/-- HOST_LINK_DOWN: every mailbox and every channel that uses host memory stops; the event is raised. -/
def linkDown (s : State) : State :=
  if !s.host.up then s
  else
    let s := stopBoxes (fun _ _ => true) s
    let s := (List.range 64).foldl (fun s k =>
      let x := s.courier k
      if x.busy && (x.srcHost || x.dstHost) then courierFails k 6 s else s) s
    raise 405 (modHost (fun h => { h with up := false, speed := 0, width := 0, linkDowns := sat 32 (h.linkDowns + 1) }) s)

/-! ### Commands (R432) -/

/-- The table entry MAILBOX_SET asks for. -/
def boxArgs (p : List Byte) (b : Mailbox) : Mailbox :=
  { b with
    kind := u8 p 2
    owner := u8 p 3
    sizeLog2 := u8 p 4
    vector := if u8 p 5 = 0xFF then b.vector else u8 p 5
    irqEn := u8 p 5 ≠ 0xFF
    ring := u64 p 8
    wb := u64 p 16
    coalesceCount := u16 p 24
    coalesceUs := u16 p 26 }

/-- MAILBOX_SET, opcode 0x0C00. -/
def cmdMailboxSet : CommandDef := {
  opcode := 0x0C00
  lengths := [32]
  check := fun c _ s =>
    let m := u16 c.p 0
    let b := s.box m
    if m < 32 || 8191 < m || u8 c.p 2 < 1 || 2 < u8 c.p 2 || 1 < u8 c.p 3 || u8 c.p 4 < 4 || 16 < u8 c.p 4
      || (63 < u8 c.p 5 && u8 c.p 5 ≠ 0xFF) || 1 < u8 c.p 6 || u8 c.p 7 ≠ 0 || u64 c.p 8 % 64 ≠ 0 || u64 c.p 16 % 8 ≠ 0
      || !zeroAt c.p 28 4 then stOutOfRange
    else if b.enable && (boxArgs c.p b).config ≠ b.config then stConflict
    else stDone
  commit := fun c s =>
    let m := u16 c.p 0
    let b := s.box m
    let x := boxArgs c.p b
    .reply [] (if b.enable then (if u8 c.p 6 = 0 then s.setBox m b.stop else s)
      else s.setBox m (if u8 c.p 6 = 1 then x.start else x)) }

/-- MAILBOX_STATUS, opcode 0x0C01. -/
def cmdMailboxStatus : CommandDef := {
  opcode := 0x0C01
  lengths := [4]
  reads := true
  replyMax := fun _ => 16
  check := fun c _ _ => if 8191 < u16 c.p 0 || u16 c.p 2 ≠ 0 then stOutOfRange else stDone
  commit := fun c s =>
    let b := s.box (u16 c.p 0)
    .reply (le 4 b.producer ++ le 4 b.consumer ++ le 4 b.dropped
      ++ le 1 (b2n b.badDoorbell + 2 * b2n b.fetchError + 4 * b2n b.fullSeen) ++ le 1 b.kind ++ le 1 b.owner ++ le 1 (b2n b.enable)) s }

/-- COURIER_SET, opcode 0x0C02. -/
def cmdCourierSet : CommandDef := {
  opcode := 0x0C02
  modes := [.standby, .configure]
  lengths := [8]
  replyMax := fun _ => 8
  check := fun c _ s =>
    let n := u64 c.p 0
    if n % 2 ^ 20 ≠ 0 || Config.dramCapacity / 2 < n then stOutOfRange
    else if (List.range 64).any (fun k => (s.courier k).busy) then stBusy
    else if Config.dramCapacity < dramUse s - s.host.userBytes + n then stNoSpace
    else stDone
  reserves := fun c _ s => (u64 c.p 0 - s.host.userBytes, 0, 0)
  commit := fun c s =>
    let n := u64 c.p 0
    let base := if n = 0 then 0 else Config.userBase n % (Config.dramCapacity - n + 1)
    .reply (le 8 base) (modHost (fun h => { h with userBase := base, userBytes := n }) s) }

/-- HOST_LINK_STATUS, opcode 0x0C03. -/
def cmdHostLinkStatus : CommandDef := {
  opcode := 0x0C03
  lengths := [4]
  reads := true
  replyMax := fun _ => 24
  check := fun c _ _ => if 1 < u8 c.p 0 || !zeroAt c.p 1 3 then stOutOfRange else stDone
  commit := fun c s =>
    let h := s.host
    .reply (le 1 h.speed ++ le 1 h.width ++ zeros 2 ++ le 4 h.correctable ++ le 4 h.uncorrectable ++ le 4 h.linkDowns ++ le 4 h.flrs
        ++ le 4 h.repliesDiscarded)
      (if u8 c.p 0 = 1 then modHost (fun h => { h with
        correctable := 0, uncorrectable := 0, linkDowns := 0, flrs := 0, repliesDiscarded := 0 }) s else s) }

/-- Offsets 8 to 31 of capability 0x000D's body (R432). -/
def capHost (s : State) : List Byte :=
  le 2 8192 ++ [64, 4] ++ le 2 s.host.maxPayload ++ zeros 2 ++ le 8 s.host.userBase ++ le 8 s.host.userBytes

end Sys2Proof.Machine
end

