-- ==== Sys2Proof/Machine/Segment.lean ====
section
/-!
DEFINITION. Sys2Proof/Machine/Segment.lean: segmentation and classification (chapter 12): runs and their connection,
open blobs and fragments, storm records, features, classification, and the commands of R296.
-/
namespace Sys2Proof.Machine

/-- A record as segmentation hands it to the ledger: its feature block, its first and last line. -/
structure SegRec where
  features : List Byte
  first : LineMark
  last : LineMark
  deriving DecidableEq, Repr

/-! ### Sums and features (R286-R288) -/

/-- The sums of one grow pixel, on absolute columns and lines. -/
def cellSums (line : Nat) (susp : Bool) (c : Cell) : Sums :=
  { n := 1, seeds := b2n c.seed, sx := c.col, sy := line, sxx := (c.col : Int) ^ 2, syy := (line : Int) ^ 2
    sxy := (c.col : Int) * line, de := c.de, dl := c.dl, da := c.da, db := c.db, deMax := c.de
    peakLine := line, peakCol := c.col, sevMax := c.sev, colFirst := c.col, colLast := c.col, suspended := b2n susp }

/-- Two sets of sums joined; the peak is the first pixel that holds the largest ΔE16 (R287). -/
def Sums.join (a b : Sums) : Sums :=
  if a.n = 0 then b
  else if b.n = 0 then a
  else
    let bWins := a.deMax < b.deMax || (a.deMax = b.deMax &&
      (b.peakLine < a.peakLine || (b.peakLine = a.peakLine && b.peakCol < a.peakCol)))
    { n := a.n + b.n, seeds := a.seeds + b.seeds, sx := a.sx + b.sx, sy := a.sy + b.sy, sxx := a.sxx + b.sxx
      syy := a.syy + b.syy, sxy := a.sxy + b.sxy, de := a.de + b.de, dl := a.dl + b.dl, da := a.da + b.da, db := a.db + b.db
      deMax := max a.deMax b.deMax, peakLine := if bWins then b.peakLine else a.peakLine
      peakCol := if bWins then b.peakCol else a.peakCol, sevMax := max a.sevMax b.sevMax
      colFirst := min a.colFirst b.colFirst, colLast := max a.colLast b.colLast, suspended := a.suspended + b.suspended }

/-- ELONGATION in 1/16 from the sums based at COL_FIRST and FIRST_LINE (R287). -/
def elongation (n : Nat) (sx sy sxx syy sxy : Int) : Nat :=
  let mxx := n * sxx - sx * sx
  let myy := n * syy - sy * sy
  let mxy := n * sxy - sx * sy
  let t := mxx + myy
  let r : Int := (bigSqrt ((mxx - myy) ^ 2 + 4 * mxy ^ 2).toNat : Nat)
  let a := 6 * (t + r) + (n : Int) ^ 2
  let b := 6 * (t - r) + (n : Int) ^ 2
  min 4095 (bigSqrt (256 * a / max b 1).toNat)

/-- One pair of SIGNATURE's bits (R288). -/
def signPair (sigMin : Nat) (d : Int) : Nat := if (sigMin : Int) ≤ d then 1 else if d ≤ -(sigMin : Int) then 2 else 0

/-- The feature block of a blob or a storm record, CLASS and what follows still zero (R286-R289). -/
def featureBlock (mono : Bool) (sigMin : Nat) (first len : Nat) (x : Sums) (origin ports flags stormRuns : Nat) : List Byte :=
  let n := max x.n 1
  let c0 : Int := x.colFirst
  let l0 : Int := first
  let sx := x.sx - n * c0
  let sy := x.sy - n * l0
  let sxx := x.sxx - 2 * c0 * x.sx + n * c0 ^ 2
  let syy := x.syy - 2 * l0 * x.sy + n * l0 ^ 2
  let sxy := x.sxy - c0 * x.sy - l0 * x.sx + n * c0 * l0
  let mean := fun v : Int => (v + (n / 2 : Nat)) / (n : Int)
  let dl := mean x.dl
  let da := mean x.da
  let db := mean x.db
  let sig := signPair sigMin dl + (if mono then 64 else 4 * signPair sigMin da + 16 * signPair sigMin db)
  le 8 first ++ le 4 len ++ le 2 x.colFirst ++ le 2 x.colLast ++ le 4 x.n ++ le 4 x.seeds
    ++ les 4 (16 * c0 + (16 * sx + (n / 2 : Nat)) / (n : Int)) ++ les 4 ((16 * sy + (n / 2 : Nat)) / (n : Int))
    ++ le 2 x.deMax ++ les 2 (mean x.de) ++ le 1 x.sevMax ++ le 1 sig ++ le 2 (elongation n sx sy sxx syy sxy)
    ++ les 2 dl ++ les 2 da ++ les 2 db ++ le 1 origin ++ zeros 1 ++ le 1 ports ++ zeros 1 ++ le 2 flags
    ++ le 2 x.peakCol ++ le 2 (x.peakLine - first) ++ zeros 4 ++ le 4 stormRuns

/-! ### Classification (R290, R291) -/

/-- Rule r of a table. -/
def ruleAt (rules : List Byte) (r : Nat) : List Byte := (rules.drop (48 * r)).take 48

/-- Does every condition of a rule hold for a record (R290, R291)? -/
def ruleMatches (q f : List Byte) : Bool :=
  let width := u16 f 14 + 1 - u16 f 12
  (u8 q 0).testBit 0 && (u8 q 3).testBit (u8 f 46) && u32 q 4 ≤ u32 f 16 && u32 f 16 ≤ u32 q 8
    && u16 q 12 ≤ u16 f 32 && u16 q 14 ≤ u16 f 34 && u16 q 16 ≤ u16 f 38 && u16 f 38 ≤ u16 q 18
    && u16 q 20 ≤ width && (u16 q 22 = 0xFFFF || width ≤ u16 q 22) && u32 q 24 ≤ u32 f 8 && u32 f 8 ≤ u32 q 28
    && u8 q 32 ≤ u8 f 36 && u8 f 37 &&& u8 q 33 = u8 q 34 && u8 f 50 &&& u8 q 35 = u8 q 36

/-- A record is classified: CLASS, SEVERITY and RULE are filled in, or it is discarded; counters follow (R291, R296). -/
def classify (k : Nat) (x : SegRec) (s : State) : Option SegRec × State :=
  let g := s.seg k
  let fill := fun (cls sev rule : Nat) =>
    { x with features := x.features.take 56 ++ le 1 cls ++ le 1 sev ++ le 1 rule ++ zeros 1 ++ x.features.drop 60 }
  match (List.range 64).find? (fun r => g.rules ≠ [] && ruleMatches (ruleAt g.rules r) x.features) with
  | none => (some (fill g.set.defaultClass (u8 x.features 36) 0xFF), s.setSeg k { g with records := sat 64 (g.records + 1) })
  | some r =>
    let q := ruleAt g.rules r
    let g := { g with hits := Tab.modify 0 g.hits r fun n => sat 32 (n + 1) }
    if (u8 q 0).testBit 2 then (none, s.setSeg k { g with discarded := sat 32 (g.discarded + 1) })
    else
      let sev := if (u8 q 0).testBit 1 then max (u8 q 2) (u8 x.features 36) else u8 q 2
      (some (fill (u8 q 1) sev r), s.setSeg k { g with records := sat 64 (g.records + 1) })

/-! ### Runs and connection (R277) -/

/-- Are two runs (line, first, last) connected? -/
def runsConnect (set : SegSet) (a b : Nat × Nat × Nat) : Bool :=
  let gap : Int := (max a.2.1 b.2.1 : Nat) - (min a.2.2 b.2.2 : Nat) - 1
  let lines := absDiff a.1 b.1
  gap ≤ (set.mergeCols : Int) && lines ≤ set.mergeGap + 1

/-- The runs of a district on a line: first, last and its pixels, in column order. -/
def districtRuns (cells : List Cell) (own : Nat × Nat) : List (Nat × Nat × List Cell) :=
  ((cells.filter fun c => own.1 ≤ c.col && c.col < own.2).foldl (fun (acc : List (Nat × Nat × List Cell)) c =>
    match acc with
    | (a, b, cs) :: rest => if b + 1 = c.col then (a, c.col, cs ++ [c]) :: rest else (c.col, c.col, [c]) :: acc
    | [] => [(c.col, c.col, [c])]) []).reverse

/-- A run reaches its district's fragments: it extends or merges those it connects to, opens one, or finds none and no room
(R278, R283). -/
def fragmentTake (set : SegSet) (frags : List (List (Nat × Nat × Nat))) (run : Nat × Nat × Nat) :
    Bool × List (List (Nat × Nat × Nat)) :=
  let hit := frags.filter fun f => f.any (runsConnect set run)
  if hit = [] then (if 4096 ≤ frags.length then (false, frags) else (true, frags ++ [[run]]))
  else (true, (frags.filter fun f => !f.any (runsConnect set run)) ++ [hit.flatten ++ [run]])

/-! ### Flags (R278, R279, R289) -/

/-- The SEG_FLAGS a line gives its records: UNSETTLED, PORT_LOST. -/
def lineFlags (m : LineMark) : Nat := 32 * b2n (m.flags.getLsbD 0) + 512 * b2n (m.seam.getLsbD 2)

/-- Does a run lie within MERGE_COLS + 1 columns of a district's columns? -/
def nearRange (set : SegSet) (own : Nat × Nat) (run : Nat × Nat × Nat) : Bool :=
  own.1 ≤ run.2.2 + set.mergeCols + 1 && run.2.1 ≤ own.2 + set.mergeCols

/-- Is a run one that R279's first two cases mark: near a district missing within MERGE_GAP + 1 lines, or in the columns of one
that has been missing? -/
def partialRun (g : Seg) (ranges : List (Nat × Nat)) (run : Nat × Nat × Nat) : Bool :=
  g.gaps.any (fun e => absDiff e.1 run.1 ≤ g.set.mergeGap + 1 && nearRange g.set (nth (0, 0) ranges e.2) run)
    || ranges.zipIdx.any fun e =>
      let from_ := Tab.get 0 g.missingFrom e.2
      0 < from_ && from_ ≤ run.1 + 1 && e.1.1 ≤ run.2.2 && run.2.1 < e.1.2
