-- ==== Sys2Proof/Machine/DayBook.lean ====
section
/-!
DEFINITION. Sys2Proof/Machine/DayBook.lean: the commands of the day book (R458, R462).
-/
namespace Sys2Proof.Machine

/-- A job's entry in the list: JOB_ID, RECORDS, BYTES, CURSOR, FLAGS (R462). -/
def dayJobEntry (j : DayJob) (s : State) : List Byte :=
  let xs := jobRecords j.job s
  le 8 j.job ++ le 8 xs.length ++ le 8 (sumNat (xs.map (·.stored))) ++ le 4 j.cursor
    ++ le 4 (b2n j.isProtected + 2 * b2n (jobWriting j.job s))

/-- DAYBOOK_JOBS, opcode 0x0E06: the jobs from START on, oldest first. -/
def cmdDaybookJobs : CommandDef := {
  opcode := 0x0E06
  lengths := [4]
  reads := true
  replyMax := fun c => 32 * u16 c.p 2
  check := fun c _ s => if u16 c.p 2 = 0 || 256 < u16 c.p 2 then stOutOfRange else vaultUser stDone s
  commit := fun c s => .reply (((s.vault.jobs.drop (u16 c.p 0)).take (u16 c.p 2)).flatMap fun j => dayJobEntry j s) s }

/-- DAYBOOK_JOB_SET, opcode 0x0E07: unprotects, protects or deletes a job. -/
def cmdDaybookJobSet : CommandDef := {
  opcode := 0x0E07
  modes := [.standby, .configure, .drain, .maintain]
  lengths := [12]
  check := fun c _ s =>
    if 2 < u8 c.p 8 || !zeroAt c.p 9 3 then stOutOfRange
    else if vaultUser stDone s ≠ stDone then vaultUser stDone s
    else if !s.vault.jobs.any (fun j => j.job = u64 c.p 0) then stAbsent
    else if jobWriting (u64 c.p 0) s then stBusy
    else stDone
  commit := fun c s =>
    let job := u64 c.p 0
    if u8 c.p 8 = 2 then
      .reply [] (vaultDelete (fun o => o.kind = .dayRecord && o.key = job)
        (modVault (fun v => { v with jobs := v.jobs.filter fun j => j.job ≠ job }) s))
    else .reply [] (modVault (fun v => { v with
      jobs := v.jobs.map fun j => if j.job = job then { j with isProtected := u8 c.p 8 = 1 } else j }) s) }

end Sys2Proof.Machine
end

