-- ==== Sys2Proof/Certificates/Slice0/Obligations.lean ====
section
/-!
DEFINITION. Sys2Proof/Certificates/Slice0/Obligations.lean: the statements for the provers.
-/
open Sys2Proof Sys2Proof.Machine

/-- The queue is served first in, first out: a step takes the command at the front, and is that command's effect on the state with the
queue's rest. (Assumption 1: the model's own queue.) -/
def Obligations.StepRunsFrontCommand : Prop :=
  ∀ (c : Instr) (rest : List Instr) (s : State), s.pending = c :: rest → Sys2Proof.Machine.step s = exec c { s with pending := rest }

/-- With no command waiting the block idles (assumption 1, the model's choice). -/
def Obligations.EmptyQueueIdles : Prop := ∀ s : State, s.pending = [] → Sys2Proof.Machine.step s = .next s

/-- Every row of the table completes, in every state and with every operand, and the queue behind it is left as it is: no command ends in a
fault or a refusal. What the other statements give row by row is given here for the events of calibration, the pins and the supplies: the
next state is the event's own effect, settled. And for the seven commands of the DRAM controller (R411): an accepted packet of DRAM_INFO,
DRAM_SET, DRAM_STATUS, DRAM_ERROR_LOG, DRAM_RETRAIN or DRAM_TEST ends DONE with its one reply, whose length is that of R411's table, and one of
DRAM_TRAIN does where no channel fails its training; what DRAM_SET and DRAM_STATUS leave is named. -/
def Obligations.EveryCommandCompletes : Prop :=
  (∀ (c : Instr) (s : State), ∃ t : State, exec c s = .next t ∧ t.pending = s.pending) ∧
  (∀ (t calres : Nat) (measured : List (Nat × Nat × Int)) (s : State),
    exec (.calStepDone t calres measured) s = .next (s.ends (calStepDone calres measured (s.begin t)))) ∧
  (∀ (t : Nat) (s : State), exec (.calRunTimeout t) s = .next (s.ends (calTimeout (s.begin t)))) ∧
  (∀ (t : Nat) (sentry : Int) (s : State), exec (.calRecompute t sentry) s = .next (s.ends (calRecompute sentry (s.begin t)))) ∧
  (∀ (t : Nat) (low : Bool) (s : State), exec (.perstNChange t low) s = .next (s.ends (perstChange low (s.begin t)))) ∧
  (∀ (t : Nat) (g : Fin 32) (high : Bool) (ns : Nat) (s : State),
    exec (.gpioEdge t g ⟨high, ns⟩) s = .next (s.ends (gpioEdge g.val high ns (s.begin t)))) ∧
  (∀ (t : Nat) (g : Fin 32) (s : State), exec (.gpioPulseEnd t g) s = .next (s.ends (gpioPulseEnd g.val (s.begin t)))) ∧
  (∀ (t : Nat) (speed : Fin 6) (width : Fin 9) (payload : Fin 3) (s : State),
    exec (.hostLinkUp t speed width payload) s = .next (s.ends (linkUp speed.val width.val payload.val (s.begin t)))) ∧
  (∀ (t : Nat) (c : Fin 2) (s : State), exec (.vidSettled t c) s = .next (s.ends (vidSettled c.val (s.begin t)))) ∧
  (∀ (a : Args) (s : State), Accepted cmdDramInfo a s = true →
    ∃ data : List Byte, data.length = 16 ∧ exec (.dramInfo a) s = .next (s.replied a 0x0B00 data (received a s))) ∧
  (∀ (a : Args) (s : State), Accepted cmdDramSet a s = true →
    let p := (cmdDramSet.call a).p
    exec (.dramSet a) s = .next (s.replied a 0x0B01 [] (modDram (fun d => { d with set := {
      postponeMax := u8 p 0, fine := u8 p 1 = 1, neighbour := u8 p 2 = 1, neighbourK := u8 p 3, retrainMs := u16 p 4
      scrubHours := u16 p 6 } }) (received a s)))) ∧
  (∀ (a : Args) (s : State), Accepted cmdDramStatus a s = true →
    let c := cmdDramStatus.call a
    ∃ data : List Byte, data.length = 40 ∧ exec (.dramStatus a) s = .next (s.replied a 0x0B02 data
      (if u8 c.p 0 = 1 then modDramCh c.target (fun x => { x with
        owedPeak := x.owed, corrected := 0, uncorrectable := 0, neighbours := 0, slices := 0, driftMax := 0, readBytes := 0, writeBytes := 0 })
        (received a s) else received a s))) ∧
  (∀ (a : Args) (s : State), Accepted cmdDramErrorLog a s = true →
    ∃ data : List Byte, data.length = 4 + 32 * ((received a s).dramCh (cmdDramErrorLog.call a).target).log.length ∧
      exec (.dramErrorLog a) s = .next (s.replied a 0x0B03 data (received a s))) ∧
  (∀ (a : Args) (s : State), Accepted cmdDramTrain a s = true → a.fails = none →
    ∃ (data : List Byte) (u : State), data.length = 4 ∧ exec (.dramTrain a) s = .next (s.replied a 0x0B04 data u)) ∧
  (∀ (a : Args) (s : State), Accepted cmdDramRetrain a s = true →
    ∃ (data : List Byte) (u : State), data.length = 4 ∧ exec (.dramRetrain a) s = .next (s.replied a 0x0B05 data u)) ∧
  (∀ (a : Args) (s : State), Accepted cmdDramTest a s = true →
    ∃ (data : List Byte) (u : State), data.length = 24 * (channelsOf (cmdDramTest.call a)).length ∧
      exec (.dramTest a) s = .next (s.replied a 0x0B06 data u))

········

AIM OF THE TASK: Would you please copy exactly the part of the entries above that begins at the line containing "let b := 6 * (t - r) + (n : Int) ^ 2" and ends at the line containing "zero (R286-R289). -/", both lines included?

PROBLEM SOLUTION:
  let b := 6 * (t - r) + (n : Int) ^ 2
  min 4095 (bigSqrt (256 * a / max b 1).toNat)

/-- One pair of SIGNATURE's bits (R288). -/
def signPair (sigMin : Nat) (d : Int) : Nat := if (sigMin : Int) ≤ d then 1 else if d ≤ -(sigMin : Int) then 2 else 0

/-- The feature block of a blob or a storm record, CLASS and what follows still zero (R286-R289). -/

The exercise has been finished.